Newsletter #136 December 2022

Newsletter #136 December 2022
March 13, 2023 Christina Mullin
PLUME

Brian D. Cohen, Martyr, etching and drypoint, 5 x 5″, 2017

December, 2022

Welcome to Plume #136 –

December, and the semi-final promotion of our print anthology Plume Poetry 10, with a marvelous upcoming reading (details below) and this poem from the book, to whet your appetite and open your purse strings, Daisy Fried’s “My Destination”:

My Destination                                 

There’s a green hollow where the river croons,
madly hanging silver rags on the grasses
hanging its glad rags on the grasses
and there’s a museum crouching on the ridge
like a woman trying to unhunch her shoulders
after long difficulty. There’s a river undulating,
a limb turning from a body, a silver river
trickling, not much rain of late. On the bike trail
I smashed my behemoth rental on purpose
into the foldable a man with padded shorts
dragged into my lane to show he doesn’t
notice rules. Unhurt by the impact, he vibrated
outrage at my audacity, he shivered
with umbrage derived from his abilities
picking stocks and inferiors, a tale
of his own deserving. I sped away and docked
my bike and my iPhone beeped confirmation.
In a room behind a room in a room of the museum
I arrived at my destination: two eyeholes bored
in rustic doors: the Duchamp peepshow Étant Donné—
Given—“a picture without a picture plane”—
“a surprise attack” by naked genitals. Supine
nude’s mannequin hand—all out of scale
as if Mona Lisa reached behind her to scrabble
in distant hills—raises a trickling lantern,
glimmering lightfall. Feet in the gladioli…
Feet in wild violets…cresses…in chicory…
Nature, nurse her warm; she’s cold. Frightening,
the gash hooked, hairless, between her legs,
question between her legs. Berce-le…
Lustrous, she’s dead? Only sleeping?
I tried to move my eyes, I really did,
to see her face, this moved them
off the eyeholes, then I saw nothing.

            after Rimbaud’s “Le Dormeur du Val”
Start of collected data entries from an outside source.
-- ==== Sys2Proof/Parts/Feeder.lean ====
section
/-! DEFINITION. Feeder mapping (chapter 10): findings and their evidence, sweeps, ranging, energy balance. -/

namespace Sys2Proof

/-- A baseline of a port (R304): by bin the sums of the real and imaginary parts and of the squared magnitudes over 16 sweeps. -/
structure Baseline where
  sums : List (Int × Int) := []
  squares : List Int := []
  deriving DecidableEq, Repr, Inhabited

/-- A feature of a port (R305): first bin, level, kind, sweeps in a row with and without it, and whether it was posted. -/
structure Feature where
  bin : Nat
  level : Nat
  kind : Nat
  seen : Nat := 1
  absent : Nat := 0
  posted : Bool := false
  deriving DecidableEq, Repr

/-- One ranging exchange (R309, R310): request times and starts, the acknowledgement's line time and ε in 10⁻⁹, and TURN. -/
structure Exchange where
  rid : Nat
  begun : Nat
  req : Option Stamp := none
  ack : Option (Stamp × Int) := none
  turn : Option Nat := none
  deriving DecidableEq, Repr

/-- A ranging set: the node, exchanges still to start, in progress, and complete with 2τ in 10⁻⁹ ns and TURN scaled out. -/
structure RangeSet where
  saddr : Nat
  left : Nat := 16
  open_ : List Exchange := []
  done : List (Exchange × Int) := []
  deriving DecidableEq, Repr

/-- A dwell of a balance point: the mean of v × i over its samples, as a sum and a count (R311). -/
structure Dwell where
  sum : Int
  n : Nat
  deriving DecidableEq, Repr

/-- A balance record (R313), in mWh: feeder energy and its uncertainty, dwells × DWELL cycles measured and
the cycles of the interval (their quotient is the coverage), the meter sum. -/
structure BalRecord where
  point : Nat
  feeder : Int
  unc : Int
  coverage : Nat
  meters : Int
  counted : List Nat
  missing : List Nat
  unassigned : List Nat
  cycles : Nat := 0
  deriving DecidableEq, Repr

/-- What evidence holds (*Finding codes*): of an echo the baseline, the confirming profiles, the differential profile (scaled by 16) and the features with their distances in nm. -/
inductive Finding where
  | echo (port : Nat) (base : Baseline) (profiles : List (List (Int × Int))) (diff : List (Int × Int)) (features : List (Feature × Nat))
  | votes (saddr : Nat) (votes : List Nat)
  | group (saddr old new : Nat) (firsts : List Nat)
  | distance (set : RangeSet)
  | balance (r : BalRecord)
  deriving DecidableEq, Repr

/-- Evidence held behind a handle. -/
structure Evid where
  handle : Nat
  code : Nat
  found : Finding
  deriving DecidableEq, Repr

/-- Feeder mapping: evidence oldest first; by port baselines, sweeps collected for a baseline being taken, features, the
beacon number of the last sweep; by group the port that swept last; ranging sets; meter readings by node as (channel, register,
time); the minute of each node's last PHASE_VOTES and the preamble ports of its last 16 OK receptions; by pair of the balance the
point in turn and whether a dwell may start; dwells by point and the last balance record of each; the start of the interval; baseline records in flight; whether
evidence was lost at the last loss of memory; the last three profiles of each port. -/
structure Fm where
  evid : List Evid := []
  baselines : Tab (Option Baseline) := []
  taking : Tab (Option (List (List (Int × Int)))) := []
  features : Tab (List Feature) := []
  swept : Tab Nat := []
  turn : Tab Nat := []
  sets : List RangeSet := []
  nextRid : Nat := 0
  readings : Tab (List (Nat × Nat × Nat)) := []
  posted : Tab Nat := []
  ports : Tab (List Nat) := []
  point : Tab (Option Nat) := []
  dwells : Tab (List Dwell) := []
  records : Tab (Option BalRecord) := []
  began : Stamp := {}
  evLost : Bool := false
  profiles : Tab (List (List (Int × Int))) := []
  spoiled : List Nat := []
  deriving DecidableEq, Repr

end Sys2Proof
end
note: Italicized lines are my versions of lines from Rimbaud’s “Le Dormeur du Val” (“The Sleeper in the Valley”), in which a young soldier appears merely to be sleeping. The phrases “a picture without a picture plane” and “a surprise attack” are from Pia Høy’s article, “Marcel Duchamp—Étant donnés: Deconstructed Painting,” trans. John Irons, from tout-fait: The Marcel Duchamp Studies Online Journal

Ah.

I should repeat, too, I suppose, that Plume Poetry 10 is available for purchase at  SPD and the Plume Anthologies Store, (with discounts for orders to be used as texts), Amazon, etc.

A visual to refresh your memory:

Profound Gratitude Dept: Many thanks to Martha Rhodes & Rushi Vyas, and Kelli Russell Agodon Katerina Canyon, host extraordinaire Nancy Mitchell, and all the smart and generous folks at the Writers Center in Washington, D.C. who made our reading there on the 29th of October possible.

Also many thanks  to all the good folks at  Beyond Baroque in Los Angelesfor our reading featuring Elena Karina Byrne & Cathy Colman, Ramón García & Ata Maharreri, and Shamar Hill Carolyn Joyner.. Nancy Mitchell once again performed the moderator duties, admirably as always.

And, about that soon-to be reading with the Writers Center: Mark your calendars for December 3rd. Featured readers will be Daisy Fried & Glorious Piner, and Gregory Orr & Safiya Sinclair, again pairs in Plume Poetry 10Amanda Newell will emcee. You can RSVP for this FREE event at https://www.writer.org/event/plume-dec22/  Here’s the flier:

Our cover art this month is Brian D. Cohen’s etching, Martyr”  For more information on the artist and his work, a good start might be made here and here

Finally, as usual, some recently published/forthcoming books from Plume contributors:

Martha Collins                    Casualty Reports
Soren Stockman                 ELEPHANT
Mark Jarman                      Zeno’s Eternity
Carl Phillips                        Then the War: And Selected Poems, 2002 – 2020
Gerald Stern                       I.
Katherine Soniat                 Polishing the Glass Storm

That’s it for now.
I hope you enjoy your holidays – and the issue!